Placée en procédure de sauvegarde depuis le 29 janvier, avec la prévision de céder 57 de ses 161 restaurants intégrés et de supprimer 1 300 de ses 4 893 emplois, Flunch a reçu plus de 230 marques d’intérêt. Sur ce total, l’enseigne d’Agapes Restauration (détenu par l’Association familiale Mulliez) en étudie une soixantaine avec beaucoup d’attention.

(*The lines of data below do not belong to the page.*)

theorem hbmFreeze_still {s0 : State} (cause : Nat) (loc : Option (Nat × HbmCmd × BitVec 64)) {s : State} (hk
    : Still s0 s) : Still s0 (hbmFreeze cause loc s) := by
  unfold hbmFreeze
  refine still_ite ?_ ?_
  · exact hk
  · refine still_ite ?_ ?_
    · exact Still.mk' hk rfl
    · extract_lets l0 l1 l2 l3 l4 l5 l6 l7 l8 l9
      have hl0 : Still s0 l0.2 := by
        unfold l0; apply freeVal_still; exact hk
      clear_value l0 l1
      have hl2 : Still s0 l2 := by
        unfold l2
        split
        · exact hk
        · exact hl0
      clear_value l2 l3
      have hl5 : Still s0 l5 := by
        unfold l5; apply hbmUndefine_still; exact Still.mk' hl2 rfl
      clear_value l5
      have hl6 : Still s0 l6 := by
        unfold l6; apply raiseEv_still; apply count_still; exact hl5
      clear_value l6
      have hl7 : Still s0 l7 := by
        unfold l7; apply raiseErr_still; exact hl6
      clear_value l7
      have hl8 : Still s0 l8 := by
        unfold l8; apply captureFreeze_still; exact hl7
      clear_value l8
      have hl9 : Still s0 l9 := by
        unfold l9; apply makeVerdict_still; exact hl8
      clear_value l9
      refine still_ite ?_ ?_
      · refine still_ite ?_ ?_
        · apply goUnfit_still; exact hl9
        · apply ddFreeze_still; exact hl9
      · exact hl8

theorem panicUpdate_still {s0 : State} {s : State} (hk : Still s0 s) : Still s0 (panicUpdate s) := by
  unfold panicUpdate
  extract_lets l0 l1 l2 l3 l4 l5; clear_value l0 l1 l2
  have hl4 : Still s0 l4 := by
    unfold l4; exact Still.mk' hk rfl
  clear_value l4
  have hl5 : Still s0 l5 := by
    unfold l5
    refine still_ite ?_ ?_
    · apply count_still; exact hl4
    · exact hl4
  clear_value l5
  refine still_ite ?_ ?_
  · apply count_still; exact hl5
  · exact hl5

theorem srExit_still {s0 : State} {s : State} (hk : Still s0 s) : Still s0 (srExit s) := by
  unfold srExit
  exact Still.mk' hk rfl

theorem startFreqChange_still {s0 : State} (rate : BitVec 2) {s : State} (hk : Still s0 s) : Still s0
    (startFreqChange rate s) := by
  unfold startFreqChange
  refine still_ite ?_ ?_
  · exact hk
  · exact Still.mk' hk rfl

theorem overlayWrites_still {s0 : State} (a : Nat) (b : List Byte) {s : State} (hk : Still s0 s) : Still s0
    (overlayWrites a b s) := by
  unfold overlayWrites
  exact Still.mk' hk rfl

theorem hbmTouch_still {s0 : State} {s : State} (hk : Still s0 s) : Still s0 (hbmTouch s) := by
  unfold hbmTouch
  extract_lets l0 l1 l2 l3
  have hl1 : Still s0 l1 := by
    unfold l1
    refine still_ite ?_ ?_
    · apply count_still; exact Still.mk' hk rfl
    · exact hk
  clear_value l1
  have hl2 : Still s0 l2 := by
    unfold l2
    refine still_ite ?_ ?_
    · apply srExit_still; exact hl1
    · exact hl1
  clear_value l2; exact Still.mk' hl2 rfl

theorem memConfig_still {s0 : State} (regions : BitVec 256) (params : BitVec 128) {s : State} (hk : Still s0 s)
    : Still s0 (memConfig regions params s).2 := by
  unfold memConfig
  extract_lets l0 l1 l2 l3 l4 l5; clear_value l0 l1
  have hl2 : ∀ a0 a1, Still s0 a1 → Still s0 (l2 a0 a1) := by
    intro v6 v7 v8; unfold l2
    with_reducible refine foldl_still ?_ ?_
    · intro v9 v10 v11; apply hbmUndefine_still; exact v11
    · exact v8
  clear_value l2
  have hl3 : Still s0 l3 := by
    unfold l3; apply hl2; apply hl2; exact hk
  clear_value l3
  have hl5 : Still s0 l5 := by
    unfold l5; apply panicUpdate_still; exact Still.mk' hl3 rfl
  clear_value l5
  refine still_ite2 ?_ ?_
  · apply fails_still; exact hk
  · apply okWith_still; apply startFreqChange_still; exact hl5

theorem fifoSet_still {s0 : State} (i : Nat) (f : Fifo) {s : State} (hk : Still s0 s) : Still s0 (fifoSet i f s) := by
  unfold fifoSet
  exact Still.mk' hk rfl

theorem fifoCut_still {s0 : State} (i : Nat) {s : State} (hk : Still s0 s) : Still s0 (fifoCut i s).1 := by
  unfold fifoCut
  extract_lets l0 l1; clear_value l0 l1
  split
  · dsimp only
    exact hk
  · refine still_ite1 ?_ ?_
    · dsimp only
      exact hk
    · extract_lets l2; clear_value l2; dsimp only; apply fifoSet_still; exact hk
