/-- Layer 63 of carrier 0 in accord 4095 on slot 63, device 0 its anchor and device 1 a member. -/
def anchored : State := { air with
  ae := { air.ae with layers := [(63, BitVec.ofNat 128 (4095 * 2 ^ 84 + 63 * 2 ^ 78 + 2 * 2 ^ 13 + 2 ^ 10))] }
  twn := { air.twn with slots := [(63, (4095, [member 0, member 1]))] } }
/-- A frame of device 1 with one section of one block at PRB 0, for the air beat. -/
def accordBody (b : Stamp) : List Byte :=
  beBytes 24 (2 ^ 188 + 2 ^ 184 + 4095 * 2 ^ 164 + 2 ^ 146 + 63 * 2 ^ 122 + 2 ^ 96 + b.toNat * 2 ^ 64) ++ beBytes 8 (2 ^ 51) ++ List.replicate 73 0

theorem test_witness_AccordFramesAreFiled :
    FrameTaken 0x88B5 (frame anchored 2 0x88B5 (accordBody (stampOfLin 138))) anchored
    ∧ (let h := beAt (accordBody (stampOfLin 138)) 0 24
       let ctx := ctxOf anchored (bits h 163 162) (bits h 127 122)
       24 ≤ (accordBody (stampOfLin 138)).length ∧ bits h 191 188 = 1 ∧ bits h 187 184 = 1
      ∧ (bits h 182 176 = 0 ∧ bits h 161 160 = 0 ∧ bits h 145 144 = 0 ∧ bits h 129 128 = 0 ∧ bits h 115 104 = 0 ∧ bits h 31 0 = 0)
      ∧ bits h 143 130 = anchored.nose.deviceId.toNat ∧ (ctxUlEn ctx = true ∧ ctxMode ctx = 2 ∧ ctxAccord ctx = bits h 175 164)
      ∧ bits h 159 146 ∈ slotMembers anchored (ctxSlot ctx) (bits h 175 164) ∧ signed 6 (bits h 121 116) = ctxAccSh ctx
      ∧ 1 ≤ bits h 103 96 ∧ bits h 103 96 ≤ 12
      ∧ (accSections (bits h 103 96) ((accordBody (stampOfLin 138)).drop 24)).any (fun k => k.length == 1 && k.all (fun x =>
        x.p0 % 10 == 0 && decide (x.p0 + x.nblk ≤ (carrierOf anchored (bits h 163 162)).nprb))) = true)
    ∧ stampValid (stampOfLin 138) = true ∧ ¬ ((sqPar anchored).horizon < beatDist anchored.tb.beat (stampOfLin 138)
      ∧ beatDist anchored.tb.beat (stampOfLin 138) < 36700160)
    ∧ slotDeadline anchored 63 = none ∧ (63, 1, 138) ∉ anchored.fhp.late
    ∧ (⟨63, 1, stampOfLin 138, 0, 63, 0⟩ : Partial) ∉ anchored.fhp.arrived := by
  unfold FrameTaken Receives KindTaken
  dsimp only
  decide +kernel

/-- A management frame with NOSE.INFO, tag 9. -/
def entry : List Byte := beBytes 8 (2 ^ 60 + 2 ^ 56 + 16 * 2 ^ 32) ++ beBytes 16 (9 * 2 ^ 96 + 0x0201 * 2 ^ 80)
theorem test_witness_EntriesArriveAndPortsChange :
    (FrameTaken 0x88B6 (frame air 0 0x88B6 entry) air ∧ (let h := beAt entry 0 8
      bits h 63 60 = 1 ∧ bits h 59 56 = 1 ∧ 16 ≤ bits h 47 32 ∧ 8 + bits h 47 32 ≤ entry.length))
    ∧ air.nose.kept = [] ∧ outstanding (.inband 0 0x020000000001 0) air < 16
    ∧ ({ air with nose := { air.nose with arrived := List.replicate 16 ⟨.inband 0 0x020000000001 0, 1, 0x0201⟩ } }
      |> outstanding (.inband 0 0x020000000001 0)) = 16
    ∧ (portGet air 0).st = 2 ∧ (portGet air 5).st = 0 ∧ ({ portGet air 0 with st := 1 }).st = 1
    ∧ ({ portGet air 0 with st := 3 }).st = 3 := by
  unfold FrameTaken Receives KindTaken
  dsimp only
  decide +kernel

/-- H0 follows clock 5. -/
def slave : State := { air with tb := { air.tb with st := .locked, port := some 0, ptp :=
  [{ ptpPortReset with announce := some (default, 5, 0), sync := some ⟨9, 0, 0, none⟩, req := some (9, 4), exchange := some (1, 2, 3) },
    ptpPortReset] } }

theorem test_witness_PtpFollowsTheMaster_1 :
    FrameTaken 0x88F7 (frame slave 0 0x88F7 []) slave ∧ ptpOn slave 0 = true ∧ m1.supported = true
    ∧ m1.domain.toNat = ptpDomain slave ∧ fromMaster 0 m1 slave = true ∧ fromMaster 0 { m1 with clockId := 6 } slave = false
    ∧ (ptpOf slave 0).sync.any (fun h => h.seq == m1.seq) = true ∧ (ptpOf slave 0).req = some (m1.seq, 4)
    ∧ betterMaster default 6 0 default 5 0 = false ∧ betterMaster default 4 0 default 5 0 = true := by
  unfold FrameTaken Receives KindTaken
  dsimp only
  decide +kernel

theorem test_witness_PtpFollowsTheMaster_2 : (slave.tb.port = some 0 ∧ portIsUp slave 0 = true ∧ 0 < slave.tb.ptp.length)
    ∧ ptpOn slave 1 = false ∧ State.reset.tb.port = none ∧ tbActive slave = true ∧ tbActive State.reset = false
    ∧ bmcaPort slave = some 0 ∧ bmcaPort State.reset = none := by
  decide +kernel

def stage0 (first last : Bool) : Stage := ⟨List.replicate 64 0, first, last, 64, 0⟩
def due0 : Due := .aux [1] false
def pkt0 : Pkt := { (default : Pkt) with void := false }
def fifo (f : Fifo) : State := { air with sq := { air.sq with fifos := [(15, f)] } }
def writing0 (l : List Stage) : Writing := ⟨5, due0, l, none, none⟩

theorem test_witness_EgressFifosMove :
    ((fifoOf air 15).writing = none ∧ (fifoOf air 15).due = [])
    ∧ (fifoOf (fifo ⟨[], [(5, due0)], none, [], none⟩) 15).due = (5, due0) :: []
    ∧ ((fifoOf (fifo ⟨List.replicate 32 (stage0 false false), [], some (writing0 []), [], none⟩) 15).writing = some (writing0 [])
      ∧ 32 ≤ (fifoOf (fifo ⟨List.replicate 32 (stage0 false false), [], some (writing0 []), [], none⟩) 15).stages.length)
    ∧ (fifoOf (fifo ⟨List.replicate 31 (stage0 false false), [], some (writing0 [stage0 false true]), [], none⟩) 15).stages.length < 32
    ∧ ((fifoOf (fifo ⟨[stage0 true true], [], none, [pkt0], none⟩) 15).packets = [pkt0] ∧ (stage0 true true).ecc = 0
      ∧ bufferTake (fifo ⟨[stage0 true true], [], none, [pkt0], none⟩) = some 0)
    ∧ (fifoOf (fifo ⟨[stage0 false true], [], none, [pkt0], some (some 255, 64, false)⟩) 15).draining = some (some 255, 64, false) := by
  decide +kernel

La restructuration de Flunch (Agra Alimentation du 4 février 2021) se poursuit. « Nous sommes très satisfaits du nombre de dossiers reçus et de la qualité de [leurs] propositions. Nous continuons d’en recevoir et nous poursuivons le processus d’analyse avec un point [prévu] sur les concrétisations à l’été 2021 », précise Thierry Bart, directeur général de Flunch, recruté début 2020 pour restructurer l’enseigne. En l’espace de trois mois, il aurait en effet reçu 230 marques d’intérêt pour la chaîne de restauration, dont 25 dossiers portés par des collaborateurs et des franchisés et 38 lettres d’intention provenant d’enseignes de RHF, parmi lesquelles KFC, McDonald’s et Domino’s Pizza, selon l’intersyndicale (CFDT, CFE-CGC, CFTC, FO-FGTA). Au point que, dans une interview accordée le 5 mai à l’AFP, Thierry Bart évoque la possibilité de réduire l’ampleur du Plan de sauvegarde de l’emploi qui portait initialement sur la suppression de 1 300 des 4 893 postes salariés de Flunch.

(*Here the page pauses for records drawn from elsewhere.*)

-- ==== Sys2Proof/Word.lean ====
section
/-! DEFINITION. The value types of the block: every value is an unsigned integer of a stated width
(00_scope.md R10). -/

namespace Sys2Proof

/-- Eight bits: a bus frame, a nibble argument, a command or data byte, a cursor operand. -/
abbrev Byte := BitVec 8

/-- Four bits: half of a byte (00_scope.md R12). -/
abbrev Nibble := BitVec 4

/-- A device address of the transport, seven bits (20_memory.md R41). -/
abbrev DevAddr := BitVec 7

/-- A DDRAM address of the display, seven bits (20_memory.md R44). -/
abbrev DdramAddr := BitVec 7

/-- The outcome of one transport write, and of one operation (60_exceptions.md R150, R152;
30_encoding.md R66, R67). -/
inductive Status where
  | ok
  | fail
  deriving DecidableEq, Repr, Inhabited

end Sys2Proof
end

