-- ==== Sys2Proof/WellFormed.lean ====
section
/-! DEFINITION. Which instruction terms the spec gives a meaning: the checks that the field types do not make already. -/

namespace Sys2Proof

/-- 30_encoding.md R61, R75: a NARG has bits 3:1 zero; R62: a mode flag is 0x00 or `RS`. Every other operand may take
every value of its type (30_encoding.md R74). -/
def Instr.wf : Instr → Bool
  | .sendByte _ m => Machine.isModeFlag Machine.cfg m
  | .sendNibble a => a &&& Machine.nargZeroMask == 0#8
  | .initialise | .setCursor _ _ | .printString _ | .clear | .wake | .set4Bit | .functionSet | .displayControl
  | .clearDisplay | .entryModeSet | .setDdramAddr _ | .writeData _ | .frameEnHigh _ _ | .frameEnLow _ _ => true

end Sys2Proof
end

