/-- 10_state.md section 2 (the cursor writes are the spec's own choice, 92_eei_decisions.md D6) and
42_initialization.md R128: when the micro-sequence has run out, the operation writes its results and returns `ok`;
nothing else changes. That this is a step of its own is the model's choice (notes/assumptions/21.md). -/
def Obligations.OperationEndWritesResults : Prop :=
  ∀ (s : State) (i : Instr), s.op = some i → s.todo = [] → s.port = none →
    ∃ t, step s = .next t ∧
      t = { s with op := none, seq := 0, trace := s.trace ++ [.ret .ok], fsm := t.fsm,
                   curRow := t.curRow, curCol := t.curCol } ∧
      t.fsm = (if i = .initialise then .ready else s.fsm) ∧
      match i with
      | .initialise | .clear => t.curRow = 0#8 ∧ t.curCol = 0#8
      | .setCursor row col => t.curRow.toNat = min row.toNat 1 ∧ t.curCol.toNat = min col.toNat 15
      | _ => t.curRow = s.curRow ∧ t.curCol = s.curCol

/-- 43_display_operations.md section 4 (decisions D7, D8): the gate. A host operation is refused while an operation runs,
and in any state but the one it needs; the table of states is `admits`. That a call wrong in both ways is refused as
`callWhileBusy` is the model's choice (DESIGN CHOICE, notes/assumptions/8.md; R133 names the test of `fsm` first). -/
def Obligations.HostOperationsAreGated : Prop :=
  (∀ (i : Instr) (s : State), i.isHost = true → busy s = true → exec i s = .refused .callWhileBusy) ∧
  (∀ (i : Instr) (s : State), i.isHost = true → busy s = false → admits s.fsm i = false →
    exec i s = .refused (.wrongState s.fsm)) ∧
  (∀ f : Fsm, (admits f .initialise = true ↔ f = .uninitialized) ∧ (admits f .clear = true ↔ f = .ready) ∧
    (∀ row col, admits f (.setCursor row col) = true ↔ f = .ready) ∧
    (∀ text, admits f (.printString text) = true ↔ f = .ready))

/-- 30_encoding.md R61, R62, R75: a nibble argument with a bit of 3:1 set, and a mode flag that is neither 0x00 nor `RS`,
have no meaning: those forms of SENDNIBBLE and SENDBYTE stop by name. -/
def Obligations.FormsWithoutMeaningAreRefused : Prop :=
  (∀ (a : Byte) (s : State), a &&& 0x0E#8 ≠ 0#8 → exec (.sendNibble a) s = .refused (.nargWithoutMeaning a)) ∧
  (∀ (value m : Byte) (s : State), m ≠ 0x00#8 → m ≠ 0x01#8 →
    exec (.sendByte value m) s = .refused (.modeFlagWithoutMeaning m))

/-! ### The operations as lists of micro-operations -/

/-- 40_nibble_encoder.md section 4: a host operation that is called in the state it needs is accepted, changes nothing at
acceptance but what is named here, and its run by steps ends in the state that the run of its micro-sequence gives: "the
two descriptions give the same traces". -/
def Obligations.HostOperationsRunTheirLists : Prop :=
  ∀ (i : Instr) (s : State), i.isHost = true → Quiet s → admits s.fsm i = true →
    ∃ t, exec i s = .next t ∧
      t = { s with op := some i, todo := t.todo, seq := 0, trace := s.trace ++ [.call i],
                   fsm := if i = .initialise then .initializing else s.fsm } ∧
      RunsTo t (runOperation i t)

/-- 40_nibble_encoder.md section 4, for SENDBYTE, SENDNIBBLE, the words sent to the display and the frames: whatever runs
around it, the instruction answers a next state, from which steps lead to where the run of its micro-sequence leads:
back to what remained to be done, or to the abort. -/
def Obligations.InternalOperationsRunTheirLists : Prop :=
  ∀ (i : Instr) (s : State), i.isHost = false → i.wf = true → s.port = none →
    ∃ t, exec i s = .next t ∧ RunsTo t (runWithin (micro i) s)

/-- 40_nibble_encoder.md section 4: the run of a list emits, in order, each of its elements up to the first failing
write, and advances the sequencer once for each that is done. -/
def Obligations.ListsRunToTheFirstFailingWrite : Prop :=
  ∀ (l : List Micro) (s : State),
    (AnswersOk (microFrames l).length s →
      (runMicro l s).2 = .ok ∧ (runMicro l s).1.trace = s.trace ++ microEvents l ∧
      (runMicro l s).1.seq = s.seq + l.length) ∧
    (∀ k, k < (microFrames l).length → FailsAfter k s →
      (runMicro l s).2 = .fail ∧ (runMicro l s).1.trace = s.trace ++ cutEvents k l)

/-! ### The NibbleEncoder -/

/-- 40_nibble_encoder.md section 1: `sendNibble(a)` inside whatever runs. With both writes answered `ok` it emits the
frame with enable set, 1 ms, the same frame with enable cleared, 1 ms, and returns; with a failing write it emits nothing
after it and the operation around it fails (no wait after it: 92_eei_decisions.md D12). -/
def Obligations.SendNibblePulsesEnable : Prop :=
  ∀ (s : State) (a : Byte), a &&& 0x0E#8 = 0#8 → s.port = none →
    ∃ t, exec (.sendNibble a) s = .next t ∧
      (AnswersOk 2 s → ∃ u, RunsTo t u ∧
        u.trace = s.trace ++ [txOk (a ||| 0x0C#8), .delay 1, txOk (a ||| 0x08#8), .delay 1] ∧
        u.todo = s.todo ∧ u.op = s.op ∧ u.fsm = s.fsm ∧ u.curRow = s.curRow ∧ u.curCol = s.curCol ∧
        u.seq = s.seq + 4) ∧
      (FailsAfter 0 s → ∃ u, RunsTo t u ∧ u.trace = s.trace ++ [txFail (a ||| 0x0C#8), .ret .fail] ∧
        u.todo = [] ∧ u.op = none) ∧
      (FailsAfter 1 s → ∃ u, RunsTo t u ∧
        u.trace = s.trace ++ [txOk (a ||| 0x0C#8), .delay 1, txFail (a ||| 0x08#8), .ret .fail] ∧
        u.todo = [] ∧ u.op = none)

Pour faciliter l’aboutissement de ces projets de reprise, Flunch a mis en place une structure ad hoc proposant une analyse approfondie de la zone de chalandise des établissements visés : étude de la concurrence, potentiel de développement, cible clientèle… L’enseigne prévoit aussi de revoir ses contrats de franchise et propose, pour les candidatures portées par ses salariés et franchisés actuels, des conditions plus favorables. Parallèlement, Flunch annonce le déploiement à court terme d’un nouveau concept de food court (kiosques de cuisines thématiques) et de la vente à emporter, déjà en test partiellement dans son établissement de Noyelles-Godault (Pas-de-Calais) et qui sera prochainement dupliqué dans le centre commercial d’Auchan Roncq (Nord). Rien de réellement révolutionnaire en termes d’offre, pourrait-on ajouter.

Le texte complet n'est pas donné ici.